--- EXERCISE MATERIAL Enclosed Below ---

theorem histClear (s : State) (c : Fin 10) : ByChannels [c] s (s.histClear c) := by
  obtain ⟨x, hx⟩ := s.histClear_eq c
  rw [hx]
  exact (modPos s c _).trans (withAxes _ x)

theorem latch (s : State) (c : Fin 10) (e : Pair) : ByChannels [c] s (s.latch c e) := by
  obtain ⟨x, hx⟩ := s.latch_eq c e
  rw [hx]
  exact (modPos s c _).trans (withAxes _ x)

theorem vencEnter (s : State) (c : Fin 10) (e : Pair) : ByChannels [c] s (s.vencEnter c e) := by
  rw [State.vencEnter]
  split_ifs
  · exact put (.inl rfl) s 1
  · exact (modPos s c _).trans (latch _ c e)

theorem vencPair (s : State) (c : Fin 10) (e : Pair) : ByChannels [c] s (s.vencPair c e) := by
  rw [State.vencPair]
  split_ifs
  · exact modPos s c _
  · exact (((put (.inl rfl) s 1).trans (put (.inr rfl) _ _)).trans (raise _ _ _ _)).trans (vencEnter _ c e)
  · exact vencEnter s c e

theorem foldl {α : Type} {f : State → α → State} (hf : ∀ s x, ByChannels l s (f s x)) (xs : List α) (s : State) : ByChannels l s (xs.foldl f s) :=
  List.foldlRecOn xs _ (motive := ByChannels l s) (refl l s) fun t ht x _ => ht.trans (hf t x)

/-- The gap of the sequence numbers shown and counted. -/
theorem gap (s : State) (c : Fin 10) (b : Bool) :
    ByChannels [c] s (if b then (s.put (CH_STAT_GAP c) 1).bump (CH_ERR_CNT_CNT_A c) else s) := by
  split_ifs
  · exact (put (.inl rfl) s 1).trans (put (.inr rfl) _ _)
  · exact refl _ s

/-- A step of the sender's time: the history moved by it, or cleared when a step was missed. -/
theorem timeStep (h : ByChannels [c] s t) (f : PosFrame) (n : BitVec 8) :
    ByChannels [c] s (if f.tstep = n then t else if f.tstep = n + 1 then t.histShift c (roundDiv f.lastStep.toInt 5120)
      else (t.histClear c).put (CH_STAT_STEP_LOST c) 1) := by
  split_ifs
  · exact h
  · exact h.trans (modPos t c _)
  · exact h.trans ((histClear t c).trans (put (.inl rfl) _ 1))

theorem vencFrame (s : State) (c : Fin 10) (f : PosFrame) : ByChannels [c] s (s.vencFrame c f) := by
  rw [State.vencFrame]
  refine (trans ?step (modPos _ c _)).trans (foldl (fun t x => vencPair t c _) f.pairs _)
  cases s.pos[c].vencTstep with
  | none => exact gap s c _
  | some n => exact timeStep (gap s c _) f n

/-- A frame on the channels of a list that it matches. -/
theorem vencFrames (f : PosFrame) (l : List (Fin 10)) (p : State → Fin 10 → Bool) (s : State) :
    ByChannels l s (l.foldl (fun s c => if p s c then s.vencFrame c f else s) s) := by
  induction l generalizing s with
  | nil => exact refl _ s
  | cons c l ih =>
    refine trans (t := if p s c then s.vencFrame c f else s) ?head ((ih _).mono (List.subset_cons_self c l))
    split_ifs
    · exact (vencFrame s c f).mono (List.cons_subset_cons c (List.nil_subset l))
    · exact refl _ s

end ByChannels


/-! ## A frame on the VENC channel that names its source (R162, R163) -/

/-- A pair of a POS frame, its time converted to local time (R163). -/
def State.relayPair (s : State) (p : BitVec 48 × BitVec 80) : Pair := { p := p.1, t := tbc16Of p.2.toInt s.rate s.offset.toInt }

/-- A channel that takes the next frame of its source, the pair of which waits. -/
def PosChan.waiting (q : PosChan) (f : PosFrame) (e : Pair) : PosChan :=
  { q with vencSeq := some f.seq, vencTstep := some f.tstep, vencWait := q.vencWait ++ [e] }

/-- Whether a VENC channel takes a POS frame. -/
def State.takesFrame (s : State) (f : PosFrame) (c : Fin 10) : Bool :=
  s.flag (CH_CFG_EN c) && decide (field (s.rd (CH_AUX c)) 15 4 = f.src.toNat ∧ field (s.rd (CH_AUX c)) 3 0 = f.ch)

theorem State.posFrame_eq (s : State) (f : PosFrame) :
    s.posFrame f = [6, 7, 8, 9].foldl (fun s (c : Fin 10) => if s.takesFrame f c then s.vencFrame c f else s) s := rfl

theorem State.vencFrame_of_next {s : State} {d : Fin 10} {f : PosFrame} {p : BitVec 48 × BitVec 80} (hp : f.pairs = [p])
    (hseq : s.pos[d].vencSeq = some (f.seq - 1)) (htstep : s.pos[d].vencTstep = some f.tstep) (hwait : s.now < s.vencTick d (s.relayPair p).t) :
    s.vencFrame d f = s.modPos d (fun q => q.waiting f (s.relayPair p)) := by
  have hpair : (s.modPos d (fun q => { q with vencSeq := some f.seq, vencTstep := some f.tstep })).vencPair d (s.relayPair p) =
      s.modPos d (fun q => q.waiting f (s.relayPair p)) := (if_pos hwait).trans (State.modPos_modPos ..)
  rw [State.vencFrame]
  simp only [hseq, htstep, hp, BitVec.sub_add_cancel, ne_eq, not_true, decide_false, Bool.false_eq_true, if_false, if_true]
  exact hpair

--- End of Enclosed EXERCISE MATERIAL ---

• **WHAT IS REQUIRED**
Reproduce the listing word for word from its first line up to and including the line with "(gap s c _) f n". Give no other lines.

• **EXERCISE ANSWER**
theorem histClear (s : State) (c : Fin 10) : ByChannels [c] s (s.histClear c) := by
  obtain ⟨x, hx⟩ := s.histClear_eq c
  rw [hx]
  exact (modPos s c _).trans (withAxes _ x)

theorem latch (s : State) (c : Fin 10) (e : Pair) : ByChannels [c] s (s.latch c e) := by
  obtain ⟨x, hx⟩ := s.latch_eq c e
  rw [hx]
  exact (modPos s c _).trans (withAxes _ x)

theorem vencEnter (s : State) (c : Fin 10) (e : Pair) : ByChannels [c] s (s.vencEnter c e) := by
  rw [State.vencEnter]
  split_ifs
  · exact put (.inl rfl) s 1
  · exact (modPos s c _).trans (latch _ c e)

theorem vencPair (s : State) (c : Fin 10) (e : Pair) : ByChannels [c] s (s.vencPair c e) := by
  rw [State.vencPair]
  split_ifs
  · exact modPos s c _
  · exact (((put (.inl rfl) s 1).trans (put (.inr rfl) _ _)).trans (raise _ _ _ _)).trans (vencEnter _ c e)
  · exact vencEnter s c e

theorem foldl {α : Type} {f : State → α → State} (hf : ∀ s x, ByChannels l s (f s x)) (xs : List α) (s : State) : ByChannels l s (xs.foldl f s) :=
  List.foldlRecOn xs _ (motive := ByChannels l s) (refl l s) fun t ht x _ => ht.trans (hf t x)

/-- The gap of the sequence numbers shown and counted. -/
theorem gap (s : State) (c : Fin 10) (b : Bool) :
    ByChannels [c] s (if b then (s.put (CH_STAT_GAP c) 1).bump (CH_ERR_CNT_CNT_A c) else s) := by
  split_ifs
  · exact (put (.inl rfl) s 1).trans (put (.inr rfl) _ _)
  · exact refl _ s

/-- A step of the sender's time: the history moved by it, or cleared when a step was missed. -/
theorem timeStep (h : ByChannels [c] s t) (f : PosFrame) (n : BitVec 8) :
    ByChannels [c] s (if f.tstep = n then t else if f.tstep = n + 1 then t.histShift c (roundDiv f.lastStep.toInt 5120)
      else (t.histClear c).put (CH_STAT_STEP_LOST c) 1) := by
  split_ifs
  · exact h
  · exact h.trans (modPos t c _)
  · exact h.trans ((histClear t c).trans (put (.inl rfl) _ 1))

theorem vencFrame (s : State) (c : Fin 10) (f : PosFrame) : ByChannels [c] s (s.vencFrame c f) := by
  rw [State.vencFrame]
  refine (trans ?step (modPos _ c _)).trans (foldl (fun t x => vencPair t c _) f.pairs _)
  cases s.pos[c].vencTstep with
  | none => exact gap s c _
  | some n => exact timeStep (gap s c _) f n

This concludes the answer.